-- ==== Sys2Proof/Machine/Security.lean ====
section
/-! DEFINITION. Firmware staging, the unit ID, attestation and the reading of the repair ledger
(R356-R370, R375, R376). -/

namespace Sys2Proof.Machine

/-- Changes the firmware trust state. -/
def Chip.setSec (d : Chip) (x : Sec) : Chip := { d with sec := x }

/-! ## Staging (R357, R358, R363) -/

/-- The largest object of a kind: header, body and both signatures (R357, R358). -/
def objectMax (kind : Nat) : Nat := 128 + (if kind = 1 then 62914560 else 262144) + 96 + 1772

/-- The staged object of a kind. -/
def Chip.stage (d : Chip) (kind : Nat) : Stage := if kind = 1 then d.sec.image else d.sec.bundle

/-- Replaces the staged object of a kind. -/
def Chip.setStage (d : Chip) (kind : Nat) (x : Stage) : Chip :=
  if kind = 1 then d.setSec { d.sec with image := x } else d.setSec { d.sec with bundle := x }

/-- The slot of the processor that is not active. -/
def Chip.standbyImage (d : Chip) : FwImage := if d.pav.active = 0 then d.sec.flash.slotB else d.sec.flash.slotA

/-- Replaces the image in the standby slot. -/
def Chip.setStandbyImage (d : Chip) (x : FwImage) : Chip :=
  let f := d.sec.flash
  d.setSec { d.sec with flash := if d.pav.active = 0 then { f with slotB := x } else { f with slotA := x } }

/-- The erased object: its bytes, and the slot or the pending bundle area that holds it. -/
def Chip.stageErase (d : Chip) (kind : Nat) : Chip :=
  let d1 := d.setStage kind ⟨.partial_, [], none⟩
  if kind = 1 then d1.setStandbyImage { d1.standbyImage with good := false }
  else d1.setSec { d1.sec with flash := { d1.sec.flash with pend := none } }

/-- Bytes written into a staged object. -/
def stageBytes (m : SMap Byte) (off : Nat) : List Byte → SMap Byte
  | [] => m
  | b :: l => stageBytes (SMap.insert off b m) (off + 1) l

/-- Field `off` to `off + n - 1` of a staged object; `dflt` is what a byte reads as that nothing has written. -/
def stageField (dflt : Byte) (m : SMap Byte) (off n : Nat) : Nat :=
  ofBytes ((List.range n).map (fun i => SMap.get dflt m (off + i)))

/-- The form check of R357 for an object of a kind. -/
def objectForm (dflt : Byte) (m : SMap Byte) (kind : Nat) : Bool :=
  let f := stageField dflt m
  decide (f 0 4 = 0x44585349) && decide (f 4 1 = kind) && decide (f 5 1 = 1) && decide (f 6 2 = 0)
    && decide (f 76 52 = 0) && decide (f 12 1 ≤ 64)
    && (if kind = 1 then decide (f 15 1 = 0 ∧ f 16 4 = 0 ∧ f 20 8 ≤ 62914560)
        else decide (f 8 4 = 0 ∧ f 12 3 = 0 ∧ f 15 1 ≤ 4 ∧ 1 ≤ f 16 4 ∧ f 20 8 ≤ 262144))

/-- The check of FINAL (R363): form, digest and signatures with the owner slot, rollback, and a REVOKE record
once K4 is the active key (R365). -/
def Chip.finalCheck (d : Chip) (dflt : Byte) (kind : Nat) (v : Verdict) : Status :=
  let m := (d.stage kind).bytes
  let f := stageField dflt m
  if ¬ objectForm dflt m kind ∨ (kind = 2 ∧ 32 < v.body.opKeys.length) then .badParam
  else if ¬ (v.digestOk && v.ecdsaOk && v.lmsOk) then .signatureFail
  else if kind = 2 ∧ f 15 1 ≠ d.ownerSlot then .signatureFail
  else if kind = 1 ∧ f 12 1 < d.sec.fuse.rollback then .rollback
  else if kind = 2 ∧ f 16 4 ≤ (d.sec.flash.bundle.map (·.bsn)).getD 0 then .rollback
  else if kind = 2 ∧ v.body.revoke.isSome ∧ 4 ≤ d.ownerSlot then .notPermitted
  else .ok

/-- A verified object takes its place: the image in the standby slot, or the pending bundle (R363, R364). -/
def Chip.stageVerified (d : Chip) (dflt : Byte) (kind : Nat) (v : Verdict) : Chip :=
  let st := d.stage kind
  let f := stageField dflt st.bytes
  if kind = 1 then
    let img : FwImage := ⟨f 8 4, f 12 1, f 13 1, f 14 1, true⟩
    (d.setStage 1 { st with st := .verified, image := some img }).setStandbyImage img
  else
    let d1 := d.setStage 2 { st with st := .verified }
    d1.setSec { d1.sec with flash := { d1.sec.flash with pend := some ⟨f 16 4, f 15 1, v.body⟩ } }

/-- The number that the reply to a FINAL carries: VERSION, or BSN for a bundle. -/
def Chip.stageVersion (d : Chip) (dflt : Byte) (kind : Nat) : Nat :=
  stageField dflt (d.stage kind).bytes (if kind = 1 then 8 else 16) 4

/-- What stops FW_STAGE before it writes (R363). -/
def Chip.stageStop (d : Chip) (kind off len : Nat) : Option Status :=
  if kind ≠ 1 ∧ kind ≠ 2 then some .badParam
  else if off % 4 ≠ 0 ∨ objectMax kind < off + len then some .badParam
  else if kind = 1 ∧ d.pav.retired.contains (1 - d.pav.active) then some .noSpare
  else if kind = 1 ∧ (d.pav.stby ≠ .ready ∨ d.gth.st = .failover ∨ d.gth.asked.isSome) then some .busy
  else none

/-- Blocks of 64 KiB in the flash window. -/
def flashBlocks : Nat := 4096

/-- A flash block failed to erase or program (R360, R374): a spare takes its place and the ledger records it, or it is
marked bad; which block number the spare has is a free value (log entry 75). -/
def Chip.flashFail (d : Chip) (b : Nat) : Chip :=
  let f := d.sec.flash
  if f.bad.contains b then d
  else if f.spares = 0 then (d.setSec { d.sec with flash := { f with bad := f.bad ++ [b] } }).ev srcSvc 0x0816 b
  else
    let (new, d1) := (d.setSec { d.sec with flash := { f with spares := f.spares - 1 } }).fresh 16
    match d1.reserve 5 8 0 b new.toNat 0 with
    | some (n, d2) => d2.burnSlot n
    | none => d1.ledgerFull b

/-- A staged write up to byte `top` still fits in what bad blocks leave of its space; the spec does not give the
blocks of a slot, so a free value decides once a block is bad (R360, log entry 75). -/
def Chip.stageFits (d : Chip) (top : Nat) : Bool :=
  d.sec.flash.bad.isEmpty || (Sys2Proof.Config.freeValue 1 (2 ^ 66 + d.sec.flash.bad.length * 2 ^ 32 + top)).toNat = 0

/-- FW_STAGE (R363): the status, and VERSION or BSN after FINAL. -/
def Chip.fwStage (d : Chip) (kind off : Nat) (data : List Byte) (final : Bool) (v : Verdict) :
    (Status × Option Nat) × Chip :=
  match d.stageStop kind off data.length with
  | some st => ((st, none), d)
  | none =>
    let d0 := ((v.failed.eraseDups).filter (· < flashBlocks)).foldl (fun (x : Chip) b => x.flashFail b) d
    if ¬ d0.stageFits (off + data.length) then ((.noSpare, none), d0) else
    let d1 := if off = 0 then d0.stageErase kind else d0
    let d2 := d1.setStage kind { d1.stage kind with bytes := stageBytes (d1.stage kind).bytes off data }
    if ¬ final then ((.ok, none), d2) else
    let (dflt, d3) := d2.fresh 8
    match d3.finalCheck dflt kind v with
    | .ok => ((.ok, some (d3.stageVersion dflt kind)), d3.stageVerified dflt kind v)
    | st => ((st, none), d3.setStage kind { d3.stage kind with st := .failed })

/-! ## The unit ID (R366) -/

/-- A write of LED_UID_CMD (R366). -/
def Chip.uidBurn (d : Chip) (w : Word) : Status × Chip :=
  let new := fld w 11 0
  let f := d.sec.fuse
  if ¬ bit w 31 then (.ok, d)
  else if new = 0xFFF then (.badParam, d)
  else if d.tdmSt ≠ 0 then (.notPermitted, d)
  else if f.uidLeft = 0 then (.notPermitted, d)
  else if new = f.unitId then (.ok, d)
  else
    let d1 := d.setSec { d.sec with fuse := { f with unitId := new, uidLeft := f.uidLeft - 1 } }
    (.ok, (d1.flag R.LED_EVENT 3).ev srcSvc 0x0B03 new)

/-- The active Pavilion burns fuse steps until the counter equals an image's SVN (R361). -/
def Chip.rollbackAdvance (d : Chip) (svn : Nat) : Chip :=
  if svn ≤ d.sec.fuse.rollback then d else
  ((d.setSec { d.sec with fuse := { d.sec.fuse with rollback := svn } }).flag R.LED_EVENT 6).ev srcSvc 0x0B06 svn

/-! ## Attestation (R368-R370) -/

/-- The tree in use: the lowest that is not retired; 4 when all are. -/
def Chip.lmsTree (d : Chip) : Nat := (List.range 4).findIdx (fun t => !d.treeOut t)

/-- The older of a tree's two state records takes a value. -/
def olderRecord (r : Option Nat × Option Nat) (v : Nat) : Option Nat × Option Nat :=
  match r.1, r.2 with
  | none, b => (some v, b)
  | a, none => (a, some v)
  | some a, some b => if a ≤ b then (some v, some b) else (some a, some v)

/-- A leaf of a tree is used: the mark of its block is burned before its first leaf, and the next leaf is
recorded before the report is released (R370). -/
def Chip.useLeaf (d : Chip) (t : Nat) : Chip :=
  let q := d.sec.leaf.getD t 0
  let hwm := if q % 65536 = 0 then setAt d.sec.fuse.hwm t (max (d.sec.fuse.hwm.getD t 0) (q / 65536 + 1)) else d.sec.fuse.hwm
  let rec_ := olderRecord (d.sec.flash.leaf.getD t (none, none)) (q + 1)
  let d1 := d.setSec { d.sec with leaf := setAt d.sec.leaf t (q + 1), fuse := { d.sec.fuse with hwm := hwm },
                                  flash := { d.sec.flash with leaf := setAt d.sec.flash.leaf t rec_ } }
  if q + 1 = 1048576 then (d1.flag R.LED_EVENT 5).ev srcSvc 0x0B05 t else d1

/-- The bytes of a report (R369) at the present state; digests, keys and signatures are free values. -/
def Chip.reportBytes (d : Chip) (nonce : List Byte) (t : Nat) : List Byte × Chip :=
  let f := d.sec.fuse
  let (digest, d1) := d.freeBytes 48
  let (key, d2) := d1.freeBytes 56
  let (signs, d3) := d2.freeBytes (96 + 96 + 1772)
  let head := beBytes 4 d.sec.nextId ++ beBytes 2 f.unitId ++ beBytes 2 0 ++ beBytes 4 0x01C07128
    ++ beBytes 4 d.sec.flash.slotA.version ++ beBytes 4 d.sec.flash.slotB.version ++ beBytes 1 f.rollback
    ++ beBytes 1 d.ownerSlot ++ beBytes 1 f.uidLeft ++ beBytes 1 d.ledgerUsed
    ++ beBytes 4 ((d.sec.flash.bundle.map (·.bsn)).getD 0) ++ beBytes 8 d.dt ++ padTo 32 0 nonce
  (head ++ digest ++ beBytes 4 d.secStatus.toNat ++ beBytes 1 t ++ beBytes 3 0 ++ beBytes 4 (d.sec.leaf.getD t 0)
    ++ key ++ signs, d3)

/-- A part of a report, from 1: 1,024, 1,024 and 100 bytes. -/
def reportPart (l : List Byte) (part : Nat) : List Byte := (l.drop ((part - 1) * 1024)).take 1024

/-- Reports are formed at most once a second, in core cycles (R368). -/
def reportTime : Nat := 1000000000

/-- ATTEST with NONCE (R368): the report's number and its bytes. -/
def Chip.attestNew (d : Chip) (nonce : List Byte) : Except Status (Nat × List Byte) × Chip :=
  let soon : Bool := match d.sec.lastRep with
    | some c => decide (d.core < c + reportTime)
    | none => false
  let t := d.lmsTree
  if soon then (.error .busy, d)
  else if 4 ≤ t then (.error .noSpare, d)
  else
    let (l, d1) := d.reportBytes nonce t
    let d2 := d1.useLeaf t
    let d3 := d2.setSec { d2.sec with reports := ((d.sec.nextId, l) :: d2.sec.reports).take 16,
                                      nextId := d.sec.nextId + 1, lastRep := some d.core }
    (.ok (d.sec.nextId, l), d3.count R.LED_ATTEST_CNT)

/-- ATTEST with REPORT_ID and PART. -/
def Chip.attestPart (d : Chip) (id part : Nat) : Except Status (List Byte) :=
  match d.sec.reports.find? (fun r => r.1 = id) with
  | some r => if 1 ≤ part ∧ part ≤ 3 then .ok (reportPart r.2 part) else .error .badParam
  | none => .error .badParam

/-! ## Registers of the ledger block (R376) -/

/-- The raw bytes of a slot; an unwritten one reads as zeros. -/
def Chip.slotBytes (d : Chip) (n : Nat) : List Byte := padTo 32 0 (d.lslot n).bytes

/-- LED_STATUS. -/
def Chip.ledStatus (d : Chip) : Word :=
  w32 (d.ledgerUsed + d.ledger.resv.length * 2 ^ 6 + min 4 d.ownerSlot * 2 ^ 12)

/-- LED_LMS; once every tree is retired it shows tree 3. -/
def Chip.ledLms (d : Chip) : Word :=
  let t := min 3 d.lmsTree
  w32 (d.sec.leaf.getD t 0 % 2 ^ 21 + t * 2 ^ 22)

/-- LED_LMS_HWM. -/
def Chip.ledHwm (d : Chip) : Word :=
  w32 ((List.range 4).foldl (fun a t => a + d.sec.fuse.hwm.getD t 0 % 32 * 2 ^ (5 * t)) 0)

/-- LED_STAGE. -/
def Chip.ledStage (d : Chip) : Word := w32 (d.sec.image.st.code + d.sec.bundle.st.code * 4)

end Sys2Proof.Machine
end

++++++++++

WHAT THE TASK ASKS
Restate word for word only the lines above from the line containing "8 ≤ 62914560)" to the line containing "else decide (f", both of them included.

RESULT
    && (if kind = 1 then decide (f 15 1 = 0 ∧ f 16 4 = 0 ∧ f 20 8 ≤ 62914560)
        else decide (f 8 4 = 0 ∧ f 12 3 = 0 ∧ f 15 1 ≤ 4 ∧ 1 ≤ f 16 4 ∧ f 20 8 ≤ 262144))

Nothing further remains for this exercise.